/-- The directory and the log read, both slots checked, the choice made (R294 to R303). -/
def selectionEffect (s : State) : State :=
  if s.boot.phase ≠ 2 ∨ s.orng.ready = false ∨ s.orng.error = true ∨ s.boot.noImage = true ∨ s.pav.tamper = true then s
  else
    let dir := (directoryCopy s).isNone
    let s1 := { checkSlot 15 s with logv := scanLog s }
    let (floor, minv, ignored) := floorOf s1
    let a := slotStatus s1 0
    let b := slotStatus s1 1
    let pick := chooseSlot s1 a b
    let tie := decide (a = .ok) && decide (b = .ok) && decide (headerSeq (slotHeader s1 0) = headerSeq (slotHeader s1 1))
    let h := match pick with | some n => slotHeader s1 n | none => []
    let n := pick.getD 0
    let trial := pick.isSome && slotInTrial s1 n
    let s2 := if trial then appendRecord 3 (trialPayload n (headerSeq h)) s1 else s1
    let mark := fun (c : Bool) (x : Sticky) => if c then raise s.tick x else x
    let s3 := { s2 with boot := { s2.boot with
      slot := pick, trial := trial, trials := if pick.isSome then trialCount s2 n (headerSeq h) else 0
      seq := headerSeq h, svn := headerSvn h, version := headerVersion h, floor := floor, minSvn := minv
      statusA := a, statusB := b, rootFromRom := !identComplete s, noImage := pick.isNone, xspi := some (xspiMode s)
      tied := tie, phase := if pick.isSome then 3 else 2, attemptAt := s.tick, parts := [], failed := none
      tie := mark tie s2.boot.tie, dirDefault := mark dir s2.boot.dirDefault
      minSvnIgnored := mark ignored s2.boot.minSvnIgnored
      svnLow := mark (decide (a = .bootSvnLow) || decide (b = .bootSvnLow)) s2.boot.svnLow
      trialRetired := mark (decide (a = .updtTrialFailed) || decide (b = .updtTrialFailed)) s2.boot.trialRetired } }
    let s4 := extendDevice 1 0 (decisionRecord s3 tie dir ignored) s3
    let s5 := if tie then postFault .bootSlotTie 6 0 [] s4 else s4
    if pick.isNone then postFault .bootNoImage 6 0 [] s5 else s5
/-- SLOT_SELECTION. -/
def execSlotSelection (s : State) : Result := .next (selectionEffect s)

/-! ## Streaming and verification (R304 to R308) -/

/-- The next part has streamed (R258, R298): its resident bytes stand in their place, its digest goes into its register and
is compared. Where an alarm has cleared DGST0 meanwhile its request has ended (R267): nothing is extended, the pair holds no result, and
the part has not matched. Where the DRBG has failed the attempt has stopped (R309). -/
def imageEndEffect (s : State) : State :=
  if s.boot.phase ≠ 3 ∨ s.boot.parts.length ≥ 4 ∨ s.boot.failed.isSome ∨ s.orng.error = true then s
  else if s.dgst.cut0 then noteFailure .dgstCompareFail s
  else
    let n := s.boot.slot.getD 0
    let t := s.boot.parts.length + 1
    match partOfType (slotHeader s n) t with
    | none => noteFailure .bootSlotInvalid s
    | some p =>
      let dg := sha384 (imgPartBytes s n p)
      let same := decide (dg = p.digest)
      let s1 := setPair 0 same (extendDevice (t + 1) 0 dg s)
      let s2 := { s1 with
        boot := { s1.boot with
          parts := s1.boot.parts ++ [same]
          images := mapSet [] s1.boot.images t ((imgPartBytes s n p).take p.resident) }
        grnh := { s1.grnh with loaded := s1.grnh.loaded || decide (t = 4) } }
      if same then s2 else noteFailure .dgstCompareFail s2
/-- DGST0_IMAGE_END. -/
def execDgst0ImageEnd (s : State) : Result := .next (imageEndEffect s)

/-- Part entries whose check is deferred (R308): parts 2 and 3 with bytes that are not resident, and every TYPE 5 part. -/
def deferredParts (h : Bytes) : List Nat :=
  ((partsOf h).zipIdx.filter (fun (p, _) =>
    decide (p.type = 5) || ((decide (p.type = 2) || decide (p.type = 3)) && decide (p.resident < p.length)))).map (·.2)

/-- Dies a TYPE 5 part is for. -/
def targetDies (p : PartEntry) : List Nat := if p.die = 255 then List.range 32 else [p.die]

/-- The TYPE 5 entries of a header with the dies they are for. -/
def heldParts (h : Bytes) : List (Nat × List Nat) :=
  ((partsOf h).zipIdx.filter (fun (p, _) => decide (p.type = 5))).map (fun (p, i) => (i, targetDies p))

/-- An attempt has run for 25 ms (R307). -/
def attemptLate (s : State) : Bool := decide (s.boot.attemptAt + 6250000 ≤ s.tick)

/-- All parts, the chain and both signatures have passed (R306): VERIFIED is set, MR6 and MR7 are extended, the key-use gate
opens, and the key-distribution gate where the bus keys are up. A chain or signature that fails is the attempt's failure, and so is
the end of its 25 ms, in that very tick too (Table BOOT-13). -/
def verifiedEffect (s : State) : State :=
  if s.boot.phase ≠ 3 ∨ s.boot.failed.isSome ∨ s.boot.parts.length ≠ 4 ∨ noRestart s = true then s
  else
    let h := slotHeader s (s.boot.slot.getD 0)
    if !headerSigned s h then noteFailure .bootSlotInvalid s
    else if attemptLate s then noteFailure .timeout s
    else
      let b := settingsNow s
      let s1 := { s with
        boot := { s.boot with verA := 0x5a, verB := 0xa5, phase := 4, deferred := deferredParts h, dieParts := heldParts h
                              settings := b, ownSettings := b }
        grnh := { s.grnh with verified := true } }
      let s2 := ((partsOf h).filter (fun p => decide (p.type = 5))).foldl (fun s p => extendDevice 6 1 p.digest s) s1
      let d7 := match b with | some b => sha384 b | none => zeros 48
      let s3 := openGates 0x01 (extendDevice 7 1 d7 s2)
      if s3.orng.kbusReady && (gatesAllowed s3).getLsbD 1 then pushPinned (openGates 0x02 s3) else s3
/-- VERIFIED. -/
def execVerified (s : State) : Result := .next (verifiedEffect s)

════

Work instructions – In the listing above, reproduce the first line and each one after it through the line that contains "let dir := (directoryCopy s).isNone".

Answer to this exercise –
/-- The directory and the log read, both slots checked, the choice made (R294 to R303). -/
def selectionEffect (s : State) : State :=
  if s.boot.phase ≠ 2 ∨ s.orng.ready = false ∨ s.orng.error = true ∨ s.boot.noImage = true ∨ s.pav.tamper = true then s
  else
    let dir := (directoryCopy s).isNone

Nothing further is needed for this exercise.